By: Gabriella Zak
A Blog based on the paper, “Building Blocks for Better Compliance: Can Blockchain Decrease the Burden of Financial Regulations?,” available here.
• Financial institutions must report hundreds of data fields for every transaction they partake in.
• Reporting requirements necessitate complex data consolidation from multiple internal sources and external counterparties.
• Blockchain architectures simplify the consolidation process and may disintermediate data reporting service providers.
$1.28 per a line of incorrect or non-reported data
That’s how much financial institutions are fined by the Financial Conduct Authority (FCA) for non-compliance with transaction reporting requirements. Now, consider the millions of transactions taking place every day for thousands of different instruments on hundreds of trading venues.
Within the E.U., each transaction needs to report 65 data fields under MiFID II alone. Take into account EMIR and REMIT, and the number of reporting fields per a transaction reaches into the hundreds.
With all this data, it’s easy to see how numerous small errors can proliferate into enormous fines.
For example, in 2017 Merrill Lynch was fined £34.5 million by the FCA for incorrectly reporting 68.5 million derivative transactions. But this isn’t the first time the bank has penalized. In 2015, Merrill Lynch was fined £13.3 million by the FCA for incorrectly reporting 35 million transactions.
Compliance costs and penalties can only be expected to continue to increase unless a new approach to regulation is adopted. Blockchain may be this transformative approach.
Why Are There So Many Errors?
Accurately collecting and reporting all the necessary transaction data is by no means an easy task. Not only do firms need to consolidate their own internal data, they also need to supplement it with data from the transaction’s counterparty. To understand the scope of just one regulation, Figure 1 shows MiFID II’s 65 transaction reporting fields and their respective data source.
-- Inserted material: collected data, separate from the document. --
theorem step_next_writes {s t : State} (h : step s = .next t) :
    PpuWrites s.config s.ppu s.colourMode t.ppu t.colourMode ∧ ApuWrites s.config s.apu t.apu ∧
      CartWrites s.config s.cart t.cart ∧ PaceWrites s.pace t.pace := by
  cases h ▸ step_writes s with
  | next ppu apu cart pace => exact ⟨ppu, apu, cart, pace⟩

end Sys2Proof.Machine
end

section
/-! The channel invariants (spec/10_state.md R36 to R42): each write of a channel keeps its ranges, hence a tick does and every
step does. -/

namespace Sys2Proof.Machine

/-! ### Register values in range -/

theorem duty_mem (code : Nat) : duty code = 1 ∨ duty code = 2 ∨ duty code = 4 ∨ duty code = 6 := by
  unfold duty
  split <;> simp

theorem bits_lt (v hi lo : Nat) : bits v hi lo < 2 ^ (hi + 1 - lo) := Nat.mod_lt _ (by positivity)

theorem sweepNext_le (w : Sweep) (freq : Nat) (h : freq ≤ 2048) : w.next freq ≤ 2048 := by
  unfold Sweep.next
  split
  · exact (Nat.sub_le _ _).trans h
  · exact min_le_right _ _

/-! ### What a voice keeps -/

theorem Voice.applyLengthEnable_inv {v : Voice} (h : v.Inv) (d : Byte) : (v.applyLengthEnable d).Inv := by
  unfold Voice.applyLengthEnable
  split <;> exact h

@[simp] theorem Voice.applyLengthEnable_cycleLen (v : Voice) (d : Byte) : (v.applyLengthEnable d).cycleLen = v.cycleLen := by
  unfold Voice.applyLengthEnable
  split <;> rfl

theorem lengthTick_inv {v w : Voice} (hv : v.Inv) (h : v.lengthTick = some w) : w.Inv := by
  obtain ⟨hphase, hlen, -⟩ := lengthTick_some v w h
  simpa [Voice.Inv, hphase, hlen] using hv

theorem sampleLoop_inv {v : Voice} (cfg : Config) (f : Nat → Int) (buf : List LaneFrame) (h : v.Inv) :
    (sampleLoop cfg f v buf).1.Inv := by
  rw [sampleLoop_voice]
  exact ⟨h.1, phaseAt_lt cfg v h _⟩

@[simp] theorem sampleLoop_cycleLen (cfg : Config) (f : Nat → Int) (v : Voice) (buf : List LaneFrame) :
    (sampleLoop cfg f v buf).1.cycleLen = v.cycleLen := by
  rw [sampleLoop_voice]

/-! ### Square channels -/

theorem Square.putFreq_inv {cfg : Config} (hv : cfg.Valid) {c : Square} (h : c.Inv) {x : Nat} (hx : x ≤ 2048) :
    (c.putFreq cfg x).Inv := by
  obtain ⟨-, henv, -, hduty⟩ := h
  exact ⟨setCycle_inv _ _ (cycleLen_pos cfg hv _ _), henv, hx, hduty⟩

theorem Square.applyLengthEnable_inv {c : Square} (h : c.Inv) (d : Byte) :
    Square.Inv { c with voice := c.voice.applyLengthEnable d } := by
  obtain ⟨hvoice, hrest⟩ := h
  exact ⟨Voice.applyLengthEnable_inv hvoice d, hrest⟩

theorem SquareWrites.keeps_inv {cfg : Config} (hv : cfg.Valid) {c c' : Square} (w : SquareWrites cfg c c') (h : c.Inv) :
    c'.Inv := by
  have freq_le (high low : Byte) : freqValue high low ≤ 2048 := (freqValue_le high low).trans (by decide)
  obtain ⟨hvoice, henv, hfreq, hduty⟩ := h
  cases w with
  | dutyLength d => exact ⟨hvoice, henv, hfreq, duty_mem _⟩
  | envelope d => exact ⟨hvoice, envelopeSet_inv d, hfreq, hduty⟩
  | freq high low => exact Square.putFreq_inv hv ⟨hvoice, henv, hfreq, hduty⟩ (freq_le high low)
  | control d dutyLength envelope low =>
    have restarted : Square.Inv (if Byte.bit d 7 then
        { c with voice := c.voice.loadLength64 dutyLength, env := envelopeSet envelope } else c) := by
      split
      · exact ⟨hvoice, envelopeSet_inv envelope, hfreq, hduty⟩
      · exact ⟨hvoice, henv, hfreq, hduty⟩
    have enabled := Square.applyLengthEnable_inv restarted d
    exact Square.putFreq_inv hv enabled (freq_le d low)

theorem Square.loop_inv {cfg : Config} {c : Square} (buf : List LaneFrame) (h : c.Inv) : (c.loop cfg buf).1.Inv := by
  obtain ⟨hvoice, hrest⟩ := h
  exact ⟨sampleLoop_inv cfg _ buf hvoice, hrest⟩

/-- A sweep step keeps the sweep's period and shift, and the channel in range (45_apu_render.md R356). -/
theorem sweepTick_inv {cfg : Config} (hv : cfg.Valid) (w : Sweep) {c : Square} (h : c.Inv) :
    (sweepTick cfg w c).1.period = w.period ∧ (sweepTick cfg w c).1.shift = w.shift ∧ (sweepTick cfg w c).2.Inv := by
  have ⟨_, _, hfreq, _⟩ := h
  unfold sweepTick
  split
  · exact ⟨rfl, rfl, h⟩
  · split
    · exact ⟨rfl, rfl, Square.putFreq_inv hv h (sweepNext_le w _ hfreq)⟩
    · exact ⟨rfl, rfl, h⟩

theorem chRender1_inv {cfg : Config} (hv : cfg.Valid) (w : Sweep) {c : Square} (buf : List LaneFrame) (h : c.Inv) :
    (chRender1 cfg w c buf).1.period = w.period ∧ (chRender1 cfg w c buf).1.shift = w.shift ∧
      (chRender1 cfg w c buf).2.1.Inv := by
  unfold chRender1
  split
  · exact ⟨rfl, rfl, h⟩
  · next v hl =>
    obtain ⟨hvoice, hrest⟩ := h
    obtain ⟨hperiod, hshift, hsvoice, hsenv, hsrest⟩ := sweepTick_inv hv w (c := { c with voice := v })
      ⟨lengthTick_inv hvoice hl, hrest⟩
    exact ⟨hperiod, hshift, Square.loop_inv buf ⟨hsvoice, envelopeTick_inv _ hsenv, hsrest⟩⟩

theorem chRender2_inv (cfg : Config) {c : Square} (buf : List LaneFrame) (h : c.Inv) : (chRender2 cfg c buf).1.Inv := by
  unfold chRender2
  split
  · exact h
  · next v hl =>
    obtain ⟨hvoice, henv, hrest⟩ := h
    exact Square.loop_inv buf ⟨lengthTick_inv hvoice hl, envelopeTick_inv _ henv, hrest⟩

/-! ### The wave channel -/

theorem Wave.putFreq_inv {cfg : Config} (hv : cfg.Valid) {c : Wave} (h : c.Inv) {x : Nat} (hx : x ≤ 2047) :
    (c.putFreq cfg x).Inv := by
  obtain ⟨-, -, hvol⟩ := h
  exact ⟨setCycle_inv _ _ (cycleLen_pos cfg hv _ _), hx, hvol⟩

theorem Wave.applyLengthEnable_inv {c : Wave} (h : c.Inv) (d : Byte) :
    Wave.Inv { c with voice := c.voice.applyLengthEnable d } := by
  obtain ⟨hvoice, hrest⟩ := h
  exact ⟨Voice.applyLengthEnable_inv hvoice d, hrest⟩

theorem WaveWrites.keeps_inv {cfg : Config} (hv : cfg.Valid) {c c' : Wave} (w : WaveWrites cfg c c') (h : c.Inv) :
    c'.Inv := by
  obtain ⟨hvoice, hfreq, hvol⟩ := h
  cases w with
  | dac d | length d => exact ⟨hvoice, hfreq, hvol⟩
  | volume d => exact ⟨hvoice, hfreq, Nat.le_of_lt_succ (bits_lt d.toNat 6 5)⟩
  | freq high low => exact Wave.putFreq_inv hv ⟨hvoice, hfreq, hvol⟩ (freqValue_le high low)
  | control d length low =>
    have restarted : Wave.Inv (if Byte.bit d 7 then { c with voice := c.voice.loadLength256 length } else c) := by
      split <;> exact ⟨hvoice, hfreq, hvol⟩
    have enabled := Wave.applyLengthEnable_inv restarted d
    exact Wave.putFreq_inv hv enabled (freqValue_le d low)

theorem chRender3_inv (cfg : Config) (table : Nat → Byte) {c : Wave} (buf : List LaneFrame) (h : c.Inv) :
    (chRender3 cfg table c buf).1.Inv := by
  unfold chRender3
  split
  · exact h
  · next v hl =>
    obtain ⟨hvoice, hrest⟩ := h
    exact ⟨sampleLoop_inv cfg _ buf (lengthTick_inv hvoice hl), hrest⟩

/-! ### The noise channel -/

/-- A new polynomial sets the cycle to a whole number of steps (44_apu_registers.md R320, 10_state.md R40). -/
theorem Noise.noiseSet_inv {cfg : Config} (hv : cfg.Valid) {c : Noise} (h : c.Inv cfg) (d : Byte) :
    (c.noiseSet cfg d).Inv cfg := by
  obtain ⟨-, henv, -, -, hoffset⟩ := h
  have hlen := rateToLength_pos cfg hv (noiseFreq cfg (Byte.bits d 2 0) (Byte.bits d 7 4))
  exact ⟨setCycle_inv _ _ (Nat.mul_pos hlen (noiseEntries_pos cfg hv _)), henv, hlen, rfl, hoffset⟩

theorem Noise.noiseRestart_inv {cfg : Config} {c : Noise} (h : c.Inv cfg) {draw : Nat} (hd : draw < cfg.noiseTableLen) :
    (c.noiseRestart draw).Inv cfg := by
  obtain ⟨hvoice, henv, hstep, hcycle, hoffset⟩ := h
  refine ⟨hvoice, henv, hstep, hcycle, ?_⟩
  simp only [Noise.noiseRestart]
  split <;> omega

theorem Noise.applyLengthEnable_inv {cfg : Config} {c : Noise} (h : c.Inv cfg) (d : Byte) :
    Noise.Inv cfg { c with voice := c.voice.applyLengthEnable d } := by
  obtain ⟨hvoice, henv, hstep, hcycle, hoffset⟩ := h
  exact ⟨Voice.applyLengthEnable_inv hvoice d, henv, hstep, by simpa using hcycle, hoffset⟩

theorem Noise.putControl_inv {cfg : Config} {c : Noise} (h : c.Inv cfg) (d length envelope : Byte) {draw : Nat}
    (hd : draw < cfg.noiseTableLen) : (c.putControl d length envelope draw).Inv cfg := by
  refine Noise.applyLengthEnable_inv ?_ d
  split
  · obtain ⟨hvoice, -, hrest⟩ := h
    exact Noise.noiseRestart_inv
      (c := { c with voice := c.voice.loadLength64 length, env := envelopeSet envelope })
      ⟨hvoice, envelopeSet_inv envelope, hrest⟩ hd
  · exact h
Figure 1: MiFID II’s 65 transaction reporting fields.
Source: Ignite G2M
Beyond the sheer volume of reporting fields scattered amongst multiple parties, firms struggle to consolidate their own data. As financial institutions grow both organically and through acquisition, multiple autonomous technological systems host business processes. And these various systems may record the relevant reporting data in disparate way. The systems’ inability to interoperate leads data to become siloed within each autonomous framework. Attempts to bridge the gaps usually involve costly manual reconciliation processes and additional layers of software systems.
What’s the Current Approach to Compliance?
Specifically for MiFID II, financial institutions have employed Approved Reporting Mechanisms (ARMs). ARMs are third-party entities who are authorized to provide transaction reporting details on behalf of an investment firm. They’re the MiFID II equivalent of trade repositories under EMIR.
But while ARMs may appear to reduce a firm’s burden of transaction reporting, a significant portion of the work is still placed onto the firm itself. A financial firm still needs to provide the ARM with a single output of all the aggregated data in which they have ownership of. The same issues of internal firm data consolidation resurface.
Furthermore, ARMs are ultimately a quick-fix to the latest regulation of MiFID II. When newer regulation comes into force, additional internal and external systems will be needed. Another data reporting service, analogous to an ARM, will most likely be implemented.
Is Blockchain Really a Solution?
Enterprise blockchains can address many of the challenges currently incurred due to transaction reporting requirements. It provides a systemic approach both to internal and external data consolidation. And if implemented with the right platforms and infrastructures, blockchain may even disintermediate third-party data reporting services providers like ARMs.
Blockchains enable data to be accurately and immutably disseminated to multiple parties and stored within their own records. As a transaction passes from one participating party to another for digital signature, each entity can add their relevant reporting information. In the case of R3’s Corda, this information is then sent to each entity that has been permissioned to view it. If all transaction parties have access to all the relevant reporting information, there is no need for an ARM.
Consolidation of internal reporting data may also be solved by adopting blockchain technology. Data no longer needs to flow through multiple layers of in-house systems and manual processes in attempt to create a complete view. A firm’s transactions and corresponding information could be consolidated into the institution’s blockchain ledger. Again, all of this is done in an accurate and immutable way, eliminating the need for manual reconciliation processes.
Regulatory compliance applications are already being built. Project Maison, was part of the FCA’s BARAC initiative to explore the automation of regulation and compliance on blockchain technologies. The successful pilot delivered a near real-time method for mortgage transaction reporting, lowering the costs of regulatory compliance while greatly reducing data inconsistencies and manual intervention.